::: Records for this task

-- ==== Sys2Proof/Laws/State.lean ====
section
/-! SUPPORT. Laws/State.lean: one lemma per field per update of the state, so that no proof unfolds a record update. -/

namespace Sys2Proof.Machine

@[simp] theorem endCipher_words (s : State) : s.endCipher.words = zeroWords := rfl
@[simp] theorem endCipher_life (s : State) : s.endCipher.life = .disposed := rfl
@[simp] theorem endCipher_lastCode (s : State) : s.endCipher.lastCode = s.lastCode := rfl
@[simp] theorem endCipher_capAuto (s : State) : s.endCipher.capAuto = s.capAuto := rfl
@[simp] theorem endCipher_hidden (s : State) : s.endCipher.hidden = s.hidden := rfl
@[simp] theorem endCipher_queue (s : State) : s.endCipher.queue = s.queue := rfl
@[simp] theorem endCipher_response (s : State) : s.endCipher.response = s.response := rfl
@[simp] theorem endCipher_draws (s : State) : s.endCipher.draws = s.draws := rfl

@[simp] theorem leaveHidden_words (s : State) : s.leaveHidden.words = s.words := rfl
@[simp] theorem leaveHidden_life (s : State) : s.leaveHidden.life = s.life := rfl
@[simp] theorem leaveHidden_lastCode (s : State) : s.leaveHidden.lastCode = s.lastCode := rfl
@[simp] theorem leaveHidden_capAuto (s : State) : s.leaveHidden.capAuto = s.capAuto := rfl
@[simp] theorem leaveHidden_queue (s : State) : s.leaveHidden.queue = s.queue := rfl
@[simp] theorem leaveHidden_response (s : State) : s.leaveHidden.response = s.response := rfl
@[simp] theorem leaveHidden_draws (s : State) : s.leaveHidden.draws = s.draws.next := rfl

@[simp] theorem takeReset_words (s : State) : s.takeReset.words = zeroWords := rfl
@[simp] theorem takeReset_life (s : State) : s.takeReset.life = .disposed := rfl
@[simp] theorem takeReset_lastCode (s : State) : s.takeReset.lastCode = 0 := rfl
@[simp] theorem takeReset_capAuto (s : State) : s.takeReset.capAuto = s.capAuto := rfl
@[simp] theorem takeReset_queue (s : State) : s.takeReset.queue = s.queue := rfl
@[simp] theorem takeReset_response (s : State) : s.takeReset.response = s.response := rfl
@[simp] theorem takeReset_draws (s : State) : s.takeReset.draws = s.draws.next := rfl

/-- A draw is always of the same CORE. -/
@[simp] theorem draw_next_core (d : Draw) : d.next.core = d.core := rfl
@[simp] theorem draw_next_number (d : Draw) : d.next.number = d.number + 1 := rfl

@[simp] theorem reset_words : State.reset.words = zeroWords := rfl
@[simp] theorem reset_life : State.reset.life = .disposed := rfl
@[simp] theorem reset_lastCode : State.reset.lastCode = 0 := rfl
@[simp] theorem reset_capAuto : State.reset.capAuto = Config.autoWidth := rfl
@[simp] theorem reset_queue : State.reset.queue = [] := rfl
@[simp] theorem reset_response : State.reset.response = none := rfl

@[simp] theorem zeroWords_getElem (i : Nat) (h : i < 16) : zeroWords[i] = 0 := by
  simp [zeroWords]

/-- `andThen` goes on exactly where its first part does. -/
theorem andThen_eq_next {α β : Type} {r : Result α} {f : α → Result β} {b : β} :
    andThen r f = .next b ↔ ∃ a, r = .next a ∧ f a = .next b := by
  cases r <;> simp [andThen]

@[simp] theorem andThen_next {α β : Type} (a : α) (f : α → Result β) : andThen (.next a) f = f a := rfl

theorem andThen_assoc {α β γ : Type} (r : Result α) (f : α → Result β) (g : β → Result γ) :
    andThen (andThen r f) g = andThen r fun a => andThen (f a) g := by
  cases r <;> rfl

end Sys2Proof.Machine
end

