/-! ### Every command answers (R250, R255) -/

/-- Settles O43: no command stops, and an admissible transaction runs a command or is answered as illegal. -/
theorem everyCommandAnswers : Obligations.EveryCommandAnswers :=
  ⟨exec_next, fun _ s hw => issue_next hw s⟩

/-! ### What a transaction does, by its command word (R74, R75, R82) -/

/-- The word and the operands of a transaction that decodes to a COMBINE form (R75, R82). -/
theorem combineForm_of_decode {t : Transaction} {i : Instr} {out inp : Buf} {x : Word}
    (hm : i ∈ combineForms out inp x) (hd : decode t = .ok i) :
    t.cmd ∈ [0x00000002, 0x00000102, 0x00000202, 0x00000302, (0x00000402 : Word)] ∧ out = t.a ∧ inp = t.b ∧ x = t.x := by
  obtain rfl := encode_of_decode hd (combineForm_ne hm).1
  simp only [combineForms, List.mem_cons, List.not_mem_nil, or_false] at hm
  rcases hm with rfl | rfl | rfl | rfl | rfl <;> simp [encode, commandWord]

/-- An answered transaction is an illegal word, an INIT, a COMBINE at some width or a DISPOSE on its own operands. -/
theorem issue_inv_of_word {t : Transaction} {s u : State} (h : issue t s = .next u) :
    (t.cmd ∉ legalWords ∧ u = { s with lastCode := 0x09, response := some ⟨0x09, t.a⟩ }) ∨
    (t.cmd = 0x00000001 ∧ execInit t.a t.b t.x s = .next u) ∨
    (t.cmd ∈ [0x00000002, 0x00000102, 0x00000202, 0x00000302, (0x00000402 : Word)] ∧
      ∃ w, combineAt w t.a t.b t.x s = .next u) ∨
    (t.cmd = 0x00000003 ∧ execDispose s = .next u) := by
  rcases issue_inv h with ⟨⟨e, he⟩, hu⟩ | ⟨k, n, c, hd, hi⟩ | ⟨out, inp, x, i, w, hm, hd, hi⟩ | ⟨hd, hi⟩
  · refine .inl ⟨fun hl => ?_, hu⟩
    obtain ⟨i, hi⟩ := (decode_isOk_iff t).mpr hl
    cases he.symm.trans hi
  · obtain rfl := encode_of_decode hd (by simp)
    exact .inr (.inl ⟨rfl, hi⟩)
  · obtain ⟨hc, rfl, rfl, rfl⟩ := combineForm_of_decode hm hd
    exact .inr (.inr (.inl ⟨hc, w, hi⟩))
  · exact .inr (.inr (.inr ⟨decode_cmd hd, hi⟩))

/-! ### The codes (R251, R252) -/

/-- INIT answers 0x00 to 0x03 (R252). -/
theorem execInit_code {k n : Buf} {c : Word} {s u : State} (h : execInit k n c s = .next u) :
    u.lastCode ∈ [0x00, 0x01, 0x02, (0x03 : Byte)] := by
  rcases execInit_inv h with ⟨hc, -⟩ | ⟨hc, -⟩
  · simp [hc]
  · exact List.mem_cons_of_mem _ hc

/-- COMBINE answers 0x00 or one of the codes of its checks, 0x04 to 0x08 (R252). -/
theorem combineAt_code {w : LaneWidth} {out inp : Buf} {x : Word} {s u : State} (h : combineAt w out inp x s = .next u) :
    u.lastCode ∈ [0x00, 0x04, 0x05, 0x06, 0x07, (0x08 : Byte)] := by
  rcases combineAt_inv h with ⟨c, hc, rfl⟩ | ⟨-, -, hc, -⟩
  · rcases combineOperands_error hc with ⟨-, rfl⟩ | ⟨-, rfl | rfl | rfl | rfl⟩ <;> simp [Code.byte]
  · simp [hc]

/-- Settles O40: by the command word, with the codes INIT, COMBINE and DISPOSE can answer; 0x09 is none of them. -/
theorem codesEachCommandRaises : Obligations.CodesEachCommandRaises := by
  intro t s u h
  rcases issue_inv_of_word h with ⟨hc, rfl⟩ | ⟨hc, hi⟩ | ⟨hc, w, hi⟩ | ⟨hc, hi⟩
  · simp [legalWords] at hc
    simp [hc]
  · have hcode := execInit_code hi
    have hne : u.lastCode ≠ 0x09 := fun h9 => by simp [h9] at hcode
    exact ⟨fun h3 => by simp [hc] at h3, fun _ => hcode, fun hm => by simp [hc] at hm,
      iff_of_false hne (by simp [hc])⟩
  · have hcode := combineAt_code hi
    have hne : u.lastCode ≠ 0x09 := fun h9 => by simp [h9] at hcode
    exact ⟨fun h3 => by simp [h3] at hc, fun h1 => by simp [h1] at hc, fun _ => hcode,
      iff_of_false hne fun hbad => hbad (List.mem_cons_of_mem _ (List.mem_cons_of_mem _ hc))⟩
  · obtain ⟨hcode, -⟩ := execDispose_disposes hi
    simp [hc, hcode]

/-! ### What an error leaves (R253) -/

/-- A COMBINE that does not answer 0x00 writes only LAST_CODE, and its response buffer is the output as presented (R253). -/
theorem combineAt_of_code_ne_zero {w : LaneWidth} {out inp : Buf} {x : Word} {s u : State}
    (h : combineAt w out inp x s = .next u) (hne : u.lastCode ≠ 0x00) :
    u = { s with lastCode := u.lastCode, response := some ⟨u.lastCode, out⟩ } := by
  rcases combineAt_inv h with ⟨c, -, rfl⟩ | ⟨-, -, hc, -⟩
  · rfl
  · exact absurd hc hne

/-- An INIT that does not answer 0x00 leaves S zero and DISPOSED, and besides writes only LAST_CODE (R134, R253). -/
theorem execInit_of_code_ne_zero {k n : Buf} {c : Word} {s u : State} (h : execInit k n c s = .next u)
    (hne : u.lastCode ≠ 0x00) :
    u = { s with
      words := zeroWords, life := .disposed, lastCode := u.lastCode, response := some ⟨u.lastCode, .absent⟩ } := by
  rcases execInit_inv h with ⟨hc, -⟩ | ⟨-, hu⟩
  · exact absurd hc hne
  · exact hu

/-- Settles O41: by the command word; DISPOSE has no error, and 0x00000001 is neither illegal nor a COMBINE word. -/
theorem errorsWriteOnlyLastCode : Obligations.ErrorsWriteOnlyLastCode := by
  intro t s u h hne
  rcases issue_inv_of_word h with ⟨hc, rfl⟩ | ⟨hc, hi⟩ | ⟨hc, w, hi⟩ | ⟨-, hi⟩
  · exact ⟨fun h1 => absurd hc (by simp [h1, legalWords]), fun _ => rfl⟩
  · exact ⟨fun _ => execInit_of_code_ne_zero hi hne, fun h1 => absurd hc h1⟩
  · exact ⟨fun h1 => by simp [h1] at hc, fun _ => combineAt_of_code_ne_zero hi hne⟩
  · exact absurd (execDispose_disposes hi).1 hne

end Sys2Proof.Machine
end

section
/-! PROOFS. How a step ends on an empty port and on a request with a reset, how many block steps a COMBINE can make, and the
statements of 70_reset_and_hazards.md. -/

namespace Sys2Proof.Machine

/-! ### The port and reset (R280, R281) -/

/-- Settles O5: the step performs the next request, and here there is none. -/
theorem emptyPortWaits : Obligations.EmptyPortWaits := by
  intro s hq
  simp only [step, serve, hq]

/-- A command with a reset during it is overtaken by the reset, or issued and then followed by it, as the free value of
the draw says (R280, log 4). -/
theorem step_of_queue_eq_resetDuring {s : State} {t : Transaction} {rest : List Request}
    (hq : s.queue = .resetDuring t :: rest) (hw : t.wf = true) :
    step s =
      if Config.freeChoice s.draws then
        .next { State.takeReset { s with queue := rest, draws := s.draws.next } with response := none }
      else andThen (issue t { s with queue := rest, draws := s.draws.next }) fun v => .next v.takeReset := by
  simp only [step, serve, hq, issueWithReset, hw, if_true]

::::::

What to work on> How many lines in the records include "combineForms"? Answer with the number alone.

Answer for the task> 2